# Working with a real world data-set using SQL and Python

## Chicago Public Schools - Progress Report Cards (2011-2012)

The city of Chicago released a dataset showing all school level performance data used to create School Report Cards for the 2011-2012 school year. The dataset is available from the Chicago Data Portal: [https://data.cityofchicago.org/Education/Chicago-Public-Schools-Progress-Report-Cards-2011-/9xs2-f89t](https://data.cityofchicago.org/Education/Chicago-Public-Schools-Progress-Report-Cards-2011-/9xs2-f89t?utm_medium=Exinfluencer&utm_source=Exinfluencer&utm_content=000026UJ&utm_term=10006555&utm_id=NA-SkillsNetwork-Channel-SkillsNetworkCoursesIBMDeveloperSkillsNetworkDB0201ENSkillsNetwork20127838-2021-01-01&cm_mmc=Email_Newsletter-_-Developer_Ed%2BTech-_-WW_WW-_-SkillsNetwork-Courses-IBMDeveloperSkillsNetwork-DB0201EN-SkillsNetwork-20127838&cm_mmca1=000026UJ&cm_mmca2=10006555&cm_mmca3=M12345678&cvosrc=email.Newsletter.M12345678&cvo_campaign=000026UJ)

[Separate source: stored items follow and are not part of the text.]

/-- A property that every byte write keeps is kept by a write of any width. -/
theorem Region.writeBytes_keeps (P : Region → Prop) (acc : Word) (bytes : List Byte) (top o : Nat)
    (hP : ∀ k b r, o ≤ k → k < o + bytes.length → P r → P (r.writeByte acc k b).2) (r : Region) (h : P r) :
    P (r.writeBytes acc top o bytes).2 := by
  induction bytes generalizing o r with
  | nil => exact h
  | cons b bs ih =>
    have h1 := hP o b r (Nat.le_refl o) (by simp only [List.length_cons]; omega) h
    unfold Region.writeBytes
    split
    · exact h
    · rcases hb : r.writeByte acc o b with ⟨_ | u, r1⟩ <;> rw [hb] at h1
      · exact h1
      · exact ih (o + 1) (fun k b r hk hk' => hP k b r (by omega) (by simp only [List.length_cons]; omega)) r1 h1

@[simp] theorem Region.readBytes_shape (acc : Word) (top n o : Nat) (r : Region) :
    (r.readBytes acc top n o).2.shape = r.shape :=
  Region.readBytes_keeps (fun r' => r'.shape = r.shape) acc (fun _ _ h => by simpa using h) top n o r rfl

@[simp] theorem Region.writeBytes_shape (acc : Word) (bytes : List Byte) (top o : Nat) (r : Region) :
    (r.writeBytes acc top o bytes).2.shape = r.shape :=
  Region.writeBytes_keeps (fun r' => r'.shape = r.shape) acc bytes top o (fun _ _ _ _ _ h => by simpa using h) r rfl

@[simp] theorem Region.readBytes_peek (acc : Word) (top n o k : Nat) (r : Region) :
    (r.readBytes acc top n o).2.peek k = r.peek k :=
  Region.readBytes_keeps (fun r' => r'.peek k = r.peek k) acc (fun _ _ h => by simpa using h) top n o r rfl

/-- A write of several bytes changes no byte of the buffer outside them. -/
theorem Region.writeBytes_peek (acc : Word) (bytes : List Byte) (top o k : Nat) (r : Region)
    (hk : k < o ∨ o + bytes.length ≤ k) : (r.writeBytes acc top o bytes).2.peek k = r.peek k :=
  Region.writeBytes_keeps (fun r' => r'.peek k = r.peek k) acc bytes top o
    (fun j b r' h1 h2 h => by rw [Region.writeByte_peek acc j k b r' (by omega)]; exact h) r rfl

theorem Region.readBytes_wf (acc : Word) (top n o : Nat) (r : Region) (h : r.wf = true) :
    (r.readBytes acc top n o).2.wf = true :=
  Region.readBytes_keeps (fun r' => r'.wf = true) acc (fun o r' => Region.readByte_wf acc o r') top n o r h

theorem Region.writeBytes_wf (acc : Word) (bytes : List Byte) (top o : Nat) (r : Region) (h : r.wf = true) :
    (r.writeBytes acc top o bytes).2.wf = true :=
  Region.writeBytes_keeps (fun r' => r'.wf = true) acc bytes top o (fun k b r' _ _ => Region.writeByte_wf acc k b r') r h

/-- The contents of a ROM region. -/
theorem Region.readBytes_rom (acc : Word) (top n o size : Nat) (buf : Memory) :
    (Region.readBytes acc top n o (.rom size buf)).2 = .rom size buf :=
  Region.readBytes_keeps (fun r' => r' = .rom size buf) acc (fun _ _ h => by subst h; rfl) top n o _ rfl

This dataset includes a large number of metrics. Start by familiarizing yourself with the types of metrics in the database: [https://data.cityofchicago.org/api/assets/AAD41A13-BE8A-4E67-B1F5-86E711E09D5F?download=true](https://data.cityofchicago.org/api/assets/AAD41A13-BE8A-4E67-B1F5-86E711E09D5F?utm_medium=Exinfluencer&utm_source=Exinfluencer&utm_content=000026UJ&utm_term=10006555&utm_id=NA-SkillsNetwork-Channel-SkillsNetworkCoursesIBMDeveloperSkillsNetworkDB0201ENSkillsNetwork20127838-2021-01-01&download=true&cm_mmc=Email_Newsletter-_-Developer_Ed%2BTech-_-WW_WW-_-SkillsNetwork-Courses-IBMDeveloperSkillsNetwork-DB0201EN-SkillsNetwork-20127838&cm_mmca1=000026UJ&cm_mmca2=10006555&cm_mmca3=M12345678&cvosrc=email.Newsletter.M12345678&cvo_campaign=000026UJ)

### Connect to the database

In [3]:
import csv, sqlite3

con = sqlite3.connect("RealWorlData.db")
cur = con.cursor()

In [4]:
%load_ext sql

The sql extension is already loaded. To reload it, use:
  %reload_ext sql


In [5]:
%sql sqlite:///RealWorlData.db

### Store the dataset in a Table

In [6]:
import pandas
df = pandas.read_csv("https://cf-courses-data.s3.us.cloud-object-storage.appdomain.cloud/IBMDeveloperSkillsNetwork-DB0201EN-SkillsNetwork/labs/FinalModule_Coursera_V5/data/ChicagoCensusData.csv")
df.to_sql("CENSUS_DATA", con, if_exists='replace', index=False,method="multi")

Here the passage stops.